순서대로 진행하는 공정에서 제품별 서로 다른 공정의 길이를 거치기에 공통적인 데이터를 분류해야 한다.
그래서 time series와 같은 시계열에서 통계량의 추출은 '길이가 다른 시계열'을 분류할 때 자주 사용이 된다.

이상치, 결측치를 처리하는 함수와 각 'Id'별 대표 통계량들을 반환하는 함수를 생성한다.

이상치 처리 함수

def remove_outliers(val, w=1.5):
    Q1 = np.quantile(val, 0.25)
    Q3 = np.quantile(val, 0.75)
    IQR = Q3 - Q1

    low_cond = Q1 - w * IQR < val
    high_cond = Q3 + w * IQR > val
    total_cond = np.logical_and(low_cond, high_cond)

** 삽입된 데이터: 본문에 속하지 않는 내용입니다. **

/-- In LOCKED the cycle records its causes and judges its resets. -/
theorem cycled_locked {s : State} (locked : s.curtain = cur.locked) (selfOk : Bool) : ∃ x, Sampled s x ∧ s.cycled selfOk = x.judgeReset.raiseStarted.beaten := by
  have taken := s.sampled_spTakeAll.trans (sampled_samplePins _)
  unfold cycled
  generalize s.spTakeAll.samplePins = y at taken ⊢
  have read : Sampled s y.readBoth := (taken.trans (y.sampled_readback false)).trans (sampled_readback _ true)
  generalize y.badReadback = bad
  generalize y.readBoth = z at read ⊢
  have state : z.curtain = cur.locked := (read.kept.get status_not_mem_cycleRegs.1).trans locked
  have watched : z.raisedWatched = z := if_neg (by simp [state])
  rw [watched]
  obtain ⟨u, hu⟩ : ∃ u, z.causesTaken = u := ⟨_, rfl⟩
  have noted : Sampled z u := hu ▸ Sampled.rfl'.curt rfl rfl rfl rfl rfl
  have stateU : u.curtain = cur.locked := (noted.kept.get status_not_mem_cycleRegs.1).trans state
  have seen := u.sampled_seen (z.cycleCauses bad selfOk)
  rw [causesJudged, hu, judgeCauses_locked stateU]
  generalize (u.each (z.cycleCauses bad selfOk) fun c s => s.setIbit F.CURTAIN_CAUSE_SEEN (c.1 - 1) true) = v at seen ⊢
  have stateV : v.curtain = cur.locked := (seen.kept.get status_not_mem_cycleRegs.1).trans stateU
  have ramp : v.rampEnded = v := if_neg (by simp [stateV])
  exact ⟨v, (read.trans noted).trans seen, by rw [ramp]⟩

theorem judgeReset_eq : s.judgeReset = if !s.judgeRelease.curt.edgeA then s.judgeRelease
    else
      let s := s.judgeRelease.mapCurt fun c => { c with edgeA := false }
      if s.service || !s.curtainDown then s
      else if !s.resetOk then s.resetRefused
      else if s.curtain = cur.lowered then s.resetDone
      else s.releaseTrip := rfl

theorem judgeReset_of_quiet {s : State} (quiet : s.judgeRelease.curt.edgeA = false) : s.judgeReset = s.judgeRelease := by
  rw [judgeReset_eq, quiet]
  exact if_pos rfl

theorem judgeRelease_fell {s : State} {t0 : Nat} (released : s.curt.released = some t0) (fell : s.fellInTime t0 = true) : s.judgeRelease = s.resetDone := by
  unfold judgeRelease
  rw [released]
  exact if_pos fell

theorem judgeRelease_waits {s : State} {t0 : Nat} (released : s.curt.released = some t0) (fell : s.fellInTime t0 = false)
    (early : s.elapsed < t0 + 2 * ms) : s.judgeRelease = s := by
  unfold judgeRelease
  rw [released]
  dsimp only
  rw [if_neg (by simp [fell]), if_neg (by omega)]

/-- A release refused ends the command that asked for it. -/
def releaseRefused (s : State) : State :=
  match s.curt.resetCmd with
  | some d => s.resetRefused.refuse d st.stateRefused 5
  | none => s.resetRefused

theorem judgeRelease_refused {s : State} {t0 : Nat} (released : s.curt.released = some t0) (fell : s.fellInTime t0 = false)
    (late : t0 + 2 * ms ≤ s.elapsed) : s.judgeRelease = s.releaseRefused := by
  unfold judgeRelease
  rw [released]
  dsimp only
  rw [if_neg (by simp [fell]), if_pos late]
  rfl

theorem fellInTime_of_sampled {a b : State} (h : Sampled a b) (t0 : Nat) : b.fellInTime t0 = a.fellInTime t0 := by
  have trip : b.btrip = a.btrip := h.kept.bit status_not_mem_cycleRegs.1
  rw [fellInTime, fellInTime, trip, h.resetCmd, h.edgeB]

theorem raiseStarted_locked {s : State} (locked : s.curtain = cur.locked) : s.raiseStarted = s := if_neg (by simp [locked])

/-- A command ended is dispatched no more. -/
theorem dispatched_complete (d : Desc) (status detail time : Nat) : (s.complete d status detail time).host.dispatched = s.host.dispatched.erase d := by
  unfold complete
  split
  next => exact dispatched_stageDone ..
  next out => exact (List.erase_of_not_mem (by simpa using out)).symm

/-- A release of TRIPA refused (R452, R453). -/
theorem releaseRefused_spec {s : State} (locked : s.curtain = cur.locked) : s.releaseRefused.curtain = cur.locked ∧ s.releaseRefused.curt.tripa = true ∧
    s.releaseRefused.curt.released = none ∧ s.releaseRefused.curt.edgeA = s.curt.edgeA ∧
    s.releaseRefused.get F.CURTAIN_RESET_REFUSED_COUNT = min (s.get F.CURTAIN_RESET_REFUSED_COUNT + 1) 0xFFFFFFFF ∧
    (∀ d, s.curt.resetCmd = some d → s.releaseRefused.host.dispatched = s.host.dispatched.erase d) := by
  obtain ⟨curt, counted, -, kept, -⟩ := s.resetRefused_spec
  unfold releaseRefused
  generalize s.resetRefused = x at curt counted kept ⊢
  have host : x.host = s.host := kept.2 .host (by decide)
  have state : x.curtain = cur.locked := kept.get.trans locked
  rw [locked] at curt
  cases cmd : s.curt.resetCmd with
  | none =>
    refine ⟨state, by rw [curt]; exact Bool.or_true _, by rw [curt], by rw [curt], counted, fun d h => absurd h (by simp)⟩
  | some d =>
    have ended : Kept [] [.host] x (x.refuse d st.stateRefused 5) := x.kept_refuse ..
    have same : (x.refuse d st.stateRefused 5).curt = x.curt := ended.2 .curt (by decide)
    refine ⟨ended.get.trans state, by rw [same, curt]; exact Bool.or_true _, by rw [same, curt], by rw [same, curt], ended.get.trans counted, fun e h => ?_⟩
    obtain rfl := Option.some.inj h
    rw [← host]
    exact dispatched_complete ..

end State

end Sys2Proof.Machine

/-! PROOFS. CURTAIN_LOWER, CURTAIN_RESET, the release of TRIPA, and the edges of SRESET (spec/10 R451 to R456). -/

namespace Sys2Proof.Machine

set_option Elab.async false

namespace State

variable (s : State)

/-! CURTAIN_LOWER -/

/-- The checks of CURTAIN_LOWER (R456). -/
def lowerChecks (d : Desc) : List (Bool × Nat × Nat) :=
  [(2 < d.target.toNat, st.targetRange, 0), (d.len.toNat != 0, st.lenRange, 0), (d.p0.toNat != 0 || d.p1.toNat != 0, st.targetRange, 0x10)]

/-- The cause of CURTAIN_LOWER by its target. -/
def lowerCode (d : Desc) : Nat := if d.target.toNat = 0 then 21 else if d.target.toNat = 1 then 15 else 12

/-- A command that waits for the curtain. -/
def lowerWaits (d : Desc) (s : State) : State := s.mapCurt fun c => { c with waiting := c.waiting ++ [d] }

end State

theorem execCurtainLower_eq (t : Nat) (d : Desc) (s : State) : execCurtainLower t d s = s.run t fun s =>
    s.checked d (State.lowerChecks d) fun s =>
      if s.curtainDown then (s.causeNow (State.lowerCode d)).finishLower d else (s.curtCause (State.lowerCode d)).lowerWaits d := rfl

theorem ne_zero_eq_decide {n : Nat} (x : BitVec n) : (x.toNat != 0) = decide (x ≠ 0) := by
  rw [Bool.eq_iff_iff]
  simp [BitVec.toNat_eq]

namespace State

variable (s : State)

/-- A cause of class R or H with the curtain down is seen, and at most disarms (R441). -/
theorem causeNow_down {code : Nat} {s : State} (low : classOf code ≠ 3) (down : s.curtainDown = true) :
    s.causeNow code = s.causeSeen code ∨ s.causeNow code = (s.causeSeen code).setBit F.CURTAIN_STATUS_ARMED false := by
  have state : (s.causeSeen code).curtain = s.curtain := get_setIbit_apart _ (by decide)
  have two : s.curtain ≤ 1 := of_decide_eq_true down
  unfold causeNow judgeCauses
  dsimp only [List.isEmpty_cons, each, List.foldl_cons, List.foldl_nil]
  have shown : s.setIbit F.CURTAIN_CAUSE_SEEN (code - 1) true = s.causeSeen code := rfl
  rw [if_neg (by decide), shown, state, Nat.zero_max]
  by_cases locked : s.curtain = cur.locked
  · rw [if_pos locked]
    exact Or.inl rfl
  · have lowered : s.curtain = cur.lowered := by
      simp only [cur.locked, cur.lowered] at locked ⊢
      omega
    rw [if_neg locked, if_pos (by simp [lowered, low])]
    generalize s.causeSeen code = x
    cases (classOf code == 2 || List.any [(code, s.datum)] fun c => c.1 == 21) with
    | false => exact Or.inl (when_false ..)
    | true => exact Or.inr (when_true ..)

/-- What a lesser cause leaves with the curtain down. -/
theorem causeNow_down_spec {code : Nat} {s : State} (low : classOf code ≠ 3) (range : 1 ≤ code ∧ code ≤ 21) (down : s.curtainDown = true) :
    Kept [Reg.CURTAIN_CAUSE, Reg.CURTAIN_STATUS] [] s (s.causeNow code) ∧ (s.causeNow code).ibit F.CURTAIN_CAUSE_SEEN (code - 1) = true ∧
      (s.causeNow code).curtain = s.curtain ∧ (s.causeNow code).get F.CURTAIN_CAUSE_FIRST = s.get F.CURTAIN_CAUSE_FIRST := by
  have seen := s.kept_causeSeen code
  have bit := s.seen_causeSeen range
  have state : (s.causeSeen code).curtain = s.curtain := get_setIbit_apart _ (by decide)
  have first : (s.causeSeen code).get F.CURTAIN_CAUSE_FIRST = s.get F.CURTAIN_CAUSE_FIRST := get_setIbit_apart _ (by decide)
  rcases causeNow_down low down with eq | eq
  · rw [eq]
    exact ⟨seen.mono, bit, state, first⟩
  · rw [eq]
    generalize s.causeSeen code = x at seen bit state first ⊢
    have disarmed : Kept [Reg.CURTAIN_STATUS] [] x (x.setBit F.CURTAIN_STATUS_ARMED false) := Kept.rfl.setBit
    exact ⟨seen.mono.trans disarmed.mono, disarmed.ibit.trans bit, (get_setBit_apart _ (by decide)).trans state, disarmed.get.trans first⟩

/-- CURTAIN_LOWER with the curtain down. -/
theorem lower_down {s a : State} {d : Desc} (range : d.target.toNat ≤ 2) (down : a.curtainDown = true) :
    ((a.causeNow (lowerCode d)).finishLower d).ibit F.CURTAIN_CAUSE_SEEN (lowerCode d - 1) = true ∧
      ((a.causeNow (lowerCode d)).finishLower d).curtainDown = true ∧
      (d.target.toNat ≤ 1 → Ended d st.done (a.curtain + 256 * a.get F.CURTAIN_CAUSE_FIRST) (a.pair Reg.CURTAIN_LAST_LO) a
          (s.settle a ((a.causeNow (lowerCode d)).finishLower d)) ∧
        Kept [Reg.CURTAIN_CAUSE, Reg.CURTAIN_STATUS] [.host] a ((a.causeNow (lowerCode d)).finishLower d)) := by
  have two : a.curtain ≤ 1 := of_decide_eq_true down
  have ended (x : State) : Kept [] [.host] x (x.finishLower d) := x.kept_finishLower d
  by_cases soft : d.target.toNat ≤ 1
  · have code : lowerCode d = 21 ∨ lowerCode d = 15 := by
      unfold lowerCode
      split_ifs <;> omega
    have low : classOf (lowerCode d) ≠ 3 ∧ 1 ≤ lowerCode d ∧ lowerCode d ≤ 21 := by
      rcases code with eq | eq <;> rw [eq] <;> decide
    obtain ⟨kept, seen, state, first⟩ := causeNow_down_spec low.1 low.2 down
    generalize a.causeNow (lowerCode d) = x at kept seen state first ⊢
    have stateY : (x.finishLower d).curtain = a.curtain := (ended x).get.trans state
    refine ⟨(ended x).ibit.trans seen, by rw [curtainDown, stateY]; exact down, fun _ => ⟨?_, (kept.mono (List.Subset.refl _) (by decide)).trans (ended x).mono⟩⟩
    have last : x.pair Reg.CURTAIN_LAST_LO = a.pair Reg.CURTAIN_LAST_LO := by rw [pair, pair, kept.reg, kept.reg]
    rw [Ended, host_settle, finishLower, state, first, last]
    exact host_complete_congr (kept.2 .host (by decide)) kept.bit ..
  · have code : lowerCode d = 12 := by
      unfold lowerCode
      split_ifs <;> omega
    obtain ⟨state, seen, -⟩ := a.causeNow_S_spec (code := 12) (by decide)
    rw [code]
    generalize a.causeNow 12 = x at state seen ⊢
    have stateY : (x.finishLower d).curtain = if a.curt.reaction < 3 then cur.locked else a.curtain := (ended x).get.trans state
    refine ⟨(ended x).ibit.trans seen, ?_, fun h => absurd h soft⟩
    rw [curtainDown, stateY]
    split
    · rfl
    · exact down
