-- ==== Sys2Proof/Machine/Display.lean ====
section
/-! DEFINITION. The display instructions (spec 44_display.md). -/

namespace Sys2Proof.Machine

/-- One set sprite bit falling on cell `k`: the collision so far, then the XOR (R141, R143). -/
def blitPixel (acc : Screen × Bool) (k : Fin 2048) : Screen × Bool :=
  (acc.1.flip k, acc.2 || acc.1.cell k)

/-- The sprite columns, left to right. -/
def spriteColumns : List Nat := [0, 1, 2, 3, 4, 5, 6, 7]

/-- Sprite column `c` of the byte `b`: bit 7 is the leftmost pixel (R142, D13). -/
def spriteBit (b : Byte) (c : Nat) : Bool := b.getLsbD (7 - c)

/-- One sprite row: eight pixels from column `px` on screen row `py`, every coordinate reduced (R142, D14). -/
def blitRow (px py : Nat) (b : Byte) (acc : Screen × Bool) : Screen × Bool :=
  spriteColumns.foldl (fun acc c => if spriteBit b c then blitPixel acc (cellOf (px + c) py) else acc) acc

/-- The sprite rows, top to bottom (R141). -/
def blitRows (px py : Nat) : List Byte → Screen × Bool → Screen × Bool
  | [], acc => acc
  | b :: bs, acc => blitRows px (py + 1) bs (blitRow px py b acc)

/-- Draws the sprite rows at `(px, py)`: the screen, `VF` as the collision flag, and the redraw request (R141,
R144). -/
def State.drawSprite (s : State) (px py : Byte) (rows : List Byte) : State :=
  let r := blitRows px.toNat py.toNat rows (s.screen, false)
  { s with screen := r.1, v := s.v.set flagReg (flagByte r.2), drawReq := true }

/-- `00E0` (R140): no redraw request. -/
def execCls (s : State) : Host.Outcome State Fault Refusal :=
  .next { s with screen := Screen.blank }

/-- `Dxyn` (R141): the coordinates are read before `VF` is written. -/
def execDrw (x y : RegNum) (n : Nat) (s : State) : Host.Outcome State Fault Refusal :=
  .next (s.withData n (s.drawSprite (s.reg x) (s.reg y) (s.loadAtI n)))

end Sys2Proof.Machine
end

    return val[total_cond]

결측치 및 통계량 반환 함수 : 평균, 분산, 최대값, 최소값, 첨도, 제곱평균제곱근 - time series에서 자주 사용되는 대표 통계량

def extract_statistical_feature(val): # val : Id별
    if val.notnull().sum() == 0:
        return pd.Series([0] * 6)
    else:
        val = val.copy().dropna() # 결측치 저리
        val = remove_outliers(val) # 이상치 처리

        val_mean = val.mean() # 평균
        val_var = val.var() # 분산
        val_max = val.max() # 최대값
        val_min = val.min() # 최소값
        val_kurtosis = stats.kurtosis(val) # 첨도
        val_rms = np.sqrt(sum(val**2 / len(val))) # 제곱평균제곱근 : Id별 특징이나 경향을 나타내는 대표값 중 하나
    
    return pd.Series([val_mean, val_var, val_max, val_min, val_kurtosis, val_rms])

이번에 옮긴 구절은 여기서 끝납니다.